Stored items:
-- ==== Sys2Proof/Tests/Slice0.lean ====
section
/-! SUPPORT. Slice0.lean: the model's own tests: ill-formed commands, single steps on a small yard, and for every statement a state
and operands that meet its hypotheses. -/

set_option Elab.async false

namespace Sys2Proof.Tests

open Sys2Proof.Machine

/-! ### A small yard: P1 at the crest leads by N to P2 and by R to T3; P2 leads to T1 and T2 -/

def layout : Layout :=
  { points := [⟨1, .crest, .point 2, .track 3, 1000, 2000, 3000, none, none⟩,
               ⟨2, .point 1, .track 1, .track 2, 1200, 2500, 2500, some 300, some 400⟩],
    tracks := [⟨1, 20, some 2, 1, none, none⟩, ⟨2, 20, none, 1, some 1, some 1⟩, ⟨3, 2, none, 4, none, none⟩],
    sensors := [⟨1, 0, 100⟩], yard := none }

/-- The layout commissioned in STANDBY: P1 lies N, P2 lies R; nothing waits at the ports but the line. -/
def standby : State :=
  let s := ({ State.reset with detPins := [(1, .n), (2, .r)], clock := 1000000 } : State).install layout
  { s with store := ⟨layout, true⟩, ports := s.ports.map (fun q => { q with notices := [] }) }

def orders : List PlannedEntry := [⟨5, 3, 1, .normal, none, .planning⟩, ⟨6, 2, 2, .restricted, none, .planning⟩]

/-- Proven sections, tracks OPEN, ACTIVE with a list of two cuts. -/
def active : State :=
  { standby with
    mode := .active, relay := true, planned := orders, floor := 6,
    sections := standby.sections.map (fun r => { r with proven := true }),
    tracks := standby.tracks.map (fun r => { r with state := .opened }) }

/-- The record of cut 5 as staging makes it. -/
def cut5 : CutRec :=
  { id := ⟨5, 0⟩, state := .staged, stalled := false, cls := .normal, accepted := false, port := .planning, planned := 1,
    tag := none, dest := 1, status := .asPlanned, expected := 3, counted := 0, held := 0, arrived := 0, merged := [],
    path := [⟨1, .n⟩, ⟨2, .n⟩], pathEnd := .track, frontier := some 0, head := none, speed := none, released := none }

/-- Cut 5 STAGED, with its demands at P1 and P2. -/
def staged : State :=
  { active with
    planned := orders.tail, cuts := [cut5],
    demands := [⟨1, [⟨⟨5, 0⟩, .n, none⟩]⟩, ⟨2, [⟨⟨5, 0⟩, .n, none⟩]⟩] }

/-- The state after a command. -/
def after (i : Instr) (s : State) : State :=
  match exec i s with
  | .next t => t
  | .fault _ => s
  | .refused _ => s

def answeredBy (t : State) (p : Port) (tag code : Nat) (r : Reply) : Bool :=
  (t.ports.get p).line == some (.answer ⟨tag, code, r⟩) || (t.ports.get p).answers.any (fun a => a.answer == ⟨tag, code, r⟩)

def gave (t : State) (b : NoticeBody) : Bool := allPorts.all (fun p => (t.ports.get p).given.contains ⟨t.now, b⟩)

/-- The step of a command answers exactly the state given. -/
def gives (i : Instr) (s t : State) : Bool :=
  match exec i s with
  | .next u => u == t
  | .fault _ => false
  | .refused _ => false

/-! ### Ill-formed commands are refused -/

theorem test_illFormed_tags_and_words :
    Instr.wellFormed (.readList .crest 256 (.fits 1)) = false ∧
    Instr.wellFormed (.readList .crest 1 (.fits 65536)) = false ∧
    Instr.wellFormed (.readCut .crest 1 (.fits ⟨1, 256⟩)) = false ∧
    Instr.wellFormed (.readPoint .crest 1 (.fits 256)) = false ∧
    Instr.wellFormed (.readPort .crest 1 (.misfit 1025)) = false ∧
    Instr.wellFormed (.readPort .crest 255 (.misfit 1024)) = true := by decide

theorem test_illFormed_operands :
    Instr.wellFormed (.enterCut .planning 1 (.fits ⟨1, 65536, 1, 0, none⟩)) = false ∧
    Instr.wellFormed (.enterCut .planning 1 (.fits ⟨1, 2, 1, 0, some [31]⟩)) = false ∧
    Instr.wellFormed (.amendCut .planning 1 (.fits ⟨1, 256⟩)) = false ∧
    Instr.wellFormed (.blockPoint .crest 1 (.fits ⟨1, 256⟩)) = false ∧
    Instr.wellFormed (.setPointTiming .crest 1 (.fits ⟨1, 65536, 300⟩)) = false ∧
    Instr.wellFormed (.ackFault .crest 1 (.fits (.point 256))) = false ∧
    Instr.wellFormed (.ackFault .crest 1 (.fits (.sensor 256))) = false ∧
    Instr.wellFormed (.rerouteCut .crest 1 (.fits ⟨⟨65536, 0⟩, 1⟩)) = false ∧
    Instr.wellFormed (.speedReport .speed 1 (.fits ⟨⟨1, 0⟩, 1, 65536⟩)) = false ∧
    Instr.wellFormed (.setCapacity .bowl 1 (.fits ⟨256, 1⟩)) = false ∧
    Instr.wellFormed (.setAlternate .bowl 1 (.fits ⟨1, some 256⟩)) = false ∧
    Instr.wellFormed (.copyGrant .bowl 1 (.fits ⟨1, 256, 1⟩)) = false ∧
    Instr.wellFormed (.passGrant .bowl 1 (.fits ⟨256, 1⟩)) = false := by decide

## WHAT IS REQUIRED
Output all of the data again, exactly.

## OUTPUT BELOW
-- ==== Sys2Proof/Tests/Slice0.lean ====
section
/-! SUPPORT. Slice0.lean: the model's own tests: ill-formed commands, single steps on a small yard, and for every statement a state
and operands that meet its hypotheses. -/

set_option Elab.async false

namespace Sys2Proof.Tests

open Sys2Proof.Machine

/-! ### A small yard: P1 at the crest leads by N to P2 and by R to T3; P2 leads to T1 and T2 -/

def layout : Layout :=
  { points := [⟨1, .crest, .point 2, .track 3, 1000, 2000, 3000, none, none⟩,
               ⟨2, .point 1, .track 1, .track 2, 1200, 2500, 2500, some 300, some 400⟩],
    tracks := [⟨1, 20, some 2, 1, none, none⟩, ⟨2, 20, none, 1, some 1, some 1⟩, ⟨3, 2, none, 4, none, none⟩],
    sensors := [⟨1, 0, 100⟩], yard := none }

/-- The layout commissioned in STANDBY: P1 lies N, P2 lies R; nothing waits at the ports but the line. -/
def standby : State :=
  let s := ({ State.reset with detPins := [(1, .n), (2, .r)], clock := 1000000 } : State).install layout
  { s with store := ⟨layout, true⟩, ports := s.ports.map (fun q => { q with notices := [] }) }

def orders : List PlannedEntry := [⟨5, 3, 1, .normal, none, .planning⟩, ⟨6, 2, 2, .restricted, none, .planning⟩]

/-- Proven sections, tracks OPEN, ACTIVE with a list of two cuts. -/
def active : State :=
  { standby with
    mode := .active, relay := true, planned := orders, floor := 6,
    sections := standby.sections.map (fun r => { r with proven := true }),
    tracks := standby.tracks.map (fun r => { r with state := .opened }) }

/-- The record of cut 5 as staging makes it. -/
def cut5 : CutRec :=
  { id := ⟨5, 0⟩, state := .staged, stalled := false, cls := .normal, accepted := false, port := .planning, planned := 1,
    tag := none, dest := 1, status := .asPlanned, expected := 3, counted := 0, held := 0, arrived := 0, merged := [],
    path := [⟨1, .n⟩, ⟨2, .n⟩], pathEnd := .track, frontier := some 0, head := none, speed := none, released := none }

/-- Cut 5 STAGED, with its demands at P1 and P2. -/
def staged : State :=
  { active with
    planned := orders.tail, cuts := [cut5],
    demands := [⟨1, [⟨⟨5, 0⟩, .n, none⟩]⟩, ⟨2, [⟨⟨5, 0⟩, .n, none⟩]⟩] }

/-- The state after a command. -/
def after (i : Instr) (s : State) : State :=
  match exec i s with
  | .next t => t
  | .fault _ => s
  | .refused _ => s

def answeredBy (t : State) (p : Port) (tag code : Nat) (r : Reply) : Bool :=
  (t.ports.get p).line == some (.answer ⟨tag, code, r⟩) || (t.ports.get p).answers.any (fun a => a.answer == ⟨tag, code, r⟩)

def gave (t : State) (b : NoticeBody) : Bool := allPorts.all (fun p => (t.ports.get p).given.contains ⟨t.now, b⟩)

/-- The step of a command answers exactly the state given. -/
def gives (i : Instr) (s t : State) : Bool :=
  match exec i s with
  | .next u => u == t
  | .fault _ => false
  | .refused _ => false

/-! ### Ill-formed commands are refused -/

theorem test_illFormed_tags_and_words :
    Instr.wellFormed (.readList .crest 256 (.fits 1)) = false ∧
    Instr.wellFormed (.readList .crest 1 (.fits 65536)) = false ∧
    Instr.wellFormed (.readCut .crest 1 (.fits ⟨1, 256⟩)) = false ∧
    Instr.wellFormed (.readPoint .crest 1 (.fits 256)) = false ∧
    Instr.wellFormed (.readPort .crest 1 (.misfit 1025)) = false ∧
    Instr.wellFormed (.readPort .crest 255 (.misfit 1024)) = true := by decide

theorem test_illFormed_operands :
    Instr.wellFormed (.enterCut .planning 1 (.fits ⟨1, 65536, 1, 0, none⟩)) = false ∧
    Instr.wellFormed (.enterCut .planning 1 (.fits ⟨1, 2, 1, 0, some [31]⟩)) = false ∧
    Instr.wellFormed (.amendCut .planning 1 (.fits ⟨1, 256⟩)) = false ∧
    Instr.wellFormed (.blockPoint .crest 1 (.fits ⟨1, 256⟩)) = false ∧
    Instr.wellFormed (.setPointTiming .crest 1 (.fits ⟨1, 65536, 300⟩)) = false ∧
    Instr.wellFormed (.ackFault .crest 1 (.fits (.point 256))) = false ∧
    Instr.wellFormed (.ackFault .crest 1 (.fits (.sensor 256))) = false ∧
    Instr.wellFormed (.rerouteCut .crest 1 (.fits ⟨⟨65536, 0⟩, 1⟩)) = false ∧
    Instr.wellFormed (.speedReport .speed 1 (.fits ⟨⟨1, 0⟩, 1, 65536⟩)) = false ∧
    Instr.wellFormed (.setCapacity .bowl 1 (.fits ⟨256, 1⟩)) = false ∧
    Instr.wellFormed (.setAlternate .bowl 1 (.fits ⟨1, some 256⟩)) = false ∧
    Instr.wellFormed (.copyGrant .bowl 1 (.fits ⟨1, 256, 1⟩)) = false ∧
    Instr.wellFormed (.passGrant .bowl 1 (.fits ⟨256, 1⟩)) = false := by decide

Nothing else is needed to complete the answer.